> DATA FOR REVIEW
........
/-- R425, R432, R436, R437, R438: DSETY and DSETR write Y and Q of one integrator; DGETY reads Y, DGETN a count that it sets
to 0; DINJ enters the sign of its operand into a port that an integrator reads, with STATUS 0x06 where it is 0; DSTAT reads
a domain controller. That each takes effect at its firing, and the STATUS of a DINJ of 0, are the model's readings (log
entry 35). -/
def Obligations.DdaRegistersComplete : Prop := ∀ f : Slot,
  let any : State → Fire → Prop := fun _ _ => True
  let done (x : Fire) (args : List Word) : Op := { opOf x args with phase := .performed }
  let i (x : Fire) : Nat := x.a.toNat % 256
  EngIssues (.dsety f) 0xD2 f 8 any (fun _ x => done x [x.a, x.b])
    (fun _ x cl => { cl with dda := { cl.dda with y := mput cl.dda.y (i x) x.b 0 } })
  ∧ EngIssues (.dsetr f) 0xD3 f 8 any (fun _ x => done x [x.a, x.b])
    (fun _ x cl => { cl with dda := { cl.dda with q := mput cl.dda.q (i x) x.b 0 } })
  ∧ EngIssues (.dgety f) 0xD9 f 8 (fun _ _ => f.imm = false)
    (fun s x => { done x [x.a] with r := mget (s.cell x.c).dda.y (i x) 0 }) (fun _ _ cl => cl)
  ∧ (∀ s x, s.Fires 0xD9 f x → s.Affords x 8 → f.imm = true →
      ∃ t o, exec (.dgety f) s = .next t ∧ Issued s t x o 0 ∧ IssueFrame s t x 8 ∧ o = { done x [x.a] with vres := o.vres }
        ∧ (∀ k < 32, laneAt 0 o.vres k = if k = f.src2.toNat then (mget (s.cell x.c).dda.y (i x) 0).toNat
            else laneAt 0 (mget (s.cell x.c).vec.v f.dst.toNat 0) k)
        ∧ EnginesBy s t x.c (fun cl =>
            { cl with vec := { cl.vec with pendV := cl.vec.pendV ||| (1#16 <<< f.dst.toNat) } }))
  ∧ EngIssues (.dgetn f) 0xDA f 8 any (fun s x => { done x [x.a] with r := mget (s.cell x.c).dda.cnt (i x) 0 })
    (fun _ x cl => { cl with dda := { cl.dda with cnt := mdel cl.dda.cnt (i x) } })
  ∧ EngIssues (.dinj f) 0xDB f 8 any
    (fun _ x => { done x [x.a, x.b] with c := x.b == 0, status := if x.b = 0 then 0x06 else 0 })
    (fun _ x cl =>
      let p := x.a.toNat % 16
      let read := (List.range 256).any fun k => (patchSources (cl.dda.entry k)).contains (256 + p)
      let v : Int := if x.b.toInt < 0 then -1 else 1
      if x.b = 0 ∨ read = false then cl else { cl with dda := { cl.dda with ports := mset cl.dda.ports p v } })
  ∧ EngIssues (.dstat f) 0xDC f 8 (fun _ _ => f.src2.toNat ≤ 15)
    (fun s x =>
      let d := (s.cell x.c).dda
      let n := f.src2.toNat % 4
      let k := d.dom n
      let st := match k.st with
        | .idle => 0
        | .running => 1
        | .stopped => 2
        | .done => 3
        | .fault => 4
      let mode := match k.mode with
        | .none => 0
        | .free => 1
        | .counted => 2
        | .token => 3
      let quiet := if d.quiet n then 1 else 0
      let word := st + 16 * mode + 256 * k.div + 2 ^ 16 * quiet + 2 ^ 23 * d.active n
      { done x [] with r := BitVec.ofNat 32 ([word, k.count, k.n, k.faultI + 256 * k.faultKind].getD (f.src2.toNat / 4) 0) })
    (fun _ _ cl => cl)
........
> WORK REQUEST
Set down the records again without altering a word.

> PROBLEM SOLUTION
/-- R425, R432, R436, R437, R438: DSETY and DSETR write Y and Q of one integrator; DGETY reads Y, DGETN a count that it sets
to 0; DINJ enters the sign of its operand into a port that an integrator reads, with STATUS 0x06 where it is 0; DSTAT reads
a domain controller. That each takes effect at its firing, and the STATUS of a DINJ of 0, are the model's readings (log
entry 35). -/
def Obligations.DdaRegistersComplete : Prop := ∀ f : Slot,
  let any : State → Fire → Prop := fun _ _ => True
  let done (x : Fire) (args : List Word) : Op := { opOf x args with phase := .performed }
  let i (x : Fire) : Nat := x.a.toNat % 256
  EngIssues (.dsety f) 0xD2 f 8 any (fun _ x => done x [x.a, x.b])
    (fun _ x cl => { cl with dda := { cl.dda with y := mput cl.dda.y (i x) x.b 0 } })
  ∧ EngIssues (.dsetr f) 0xD3 f 8 any (fun _ x => done x [x.a, x.b])
    (fun _ x cl => { cl with dda := { cl.dda with q := mput cl.dda.q (i x) x.b 0 } })
  ∧ EngIssues (.dgety f) 0xD9 f 8 (fun _ _ => f.imm = false)
    (fun s x => { done x [x.a] with r := mget (s.cell x.c).dda.y (i x) 0 }) (fun _ _ cl => cl)
  ∧ (∀ s x, s.Fires 0xD9 f x → s.Affords x 8 → f.imm = true →
      ∃ t o, exec (.dgety f) s = .next t ∧ Issued s t x o 0 ∧ IssueFrame s t x 8 ∧ o = { done x [x.a] with vres := o.vres }
        ∧ (∀ k < 32, laneAt 0 o.vres k = if k = f.src2.toNat then (mget (s.cell x.c).dda.y (i x) 0).toNat
            else laneAt 0 (mget (s.cell x.c).vec.v f.dst.toNat 0) k)
        ∧ EnginesBy s t x.c (fun cl =>
            { cl with vec := { cl.vec with pendV := cl.vec.pendV ||| (1#16 <<< f.dst.toNat) } }))
  ∧ EngIssues (.dgetn f) 0xDA f 8 any (fun s x => { done x [x.a] with r := mget (s.cell x.c).dda.cnt (i x) 0 })
    (fun _ x cl => { cl with dda := { cl.dda with cnt := mdel cl.dda.cnt (i x) } })
  ∧ EngIssues (.dinj f) 0xDB f 8 any
    (fun _ x => { done x [x.a, x.b] with c := x.b == 0, status := if x.b = 0 then 0x06 else 0 })
    (fun _ x cl =>
      let p := x.a.toNat % 16
      let read := (List.range 256).any fun k => (patchSources (cl.dda.entry k)).contains (256 + p)
      let v : Int := if x.b.toInt < 0 then -1 else 1
      if x.b = 0 ∨ read = false then cl else { cl with dda := { cl.dda with ports := mset cl.dda.ports p v } })
  ∧ EngIssues (.dstat f) 0xDC f 8 (fun _ _ => f.src2.toNat ≤ 15)
    (fun s x =>
      let d := (s.cell x.c).dda
      let n := f.src2.toNat % 4
      let k := d.dom n
      let st := match k.st with
        | .idle => 0
        | .running => 1
        | .stopped => 2
        | .done => 3
        | .fault => 4
      let mode := match k.mode with
        | .none => 0
        | .free => 1
        | .counted => 2
        | .token => 3
      let quiet := if d.quiet n then 1 else 0
      let word := st + 16 * mode + 256 * k.div + 2 ^ 16 * quiet + 2 ^ 23 * d.active n
      { done x [] with r := BitVec.ofNat 32 ([word, k.count, k.n, k.faultI + 256 * k.faultKind].getD (f.src2.toNat / 4) 0) })
    (fun _ _ cl => cl)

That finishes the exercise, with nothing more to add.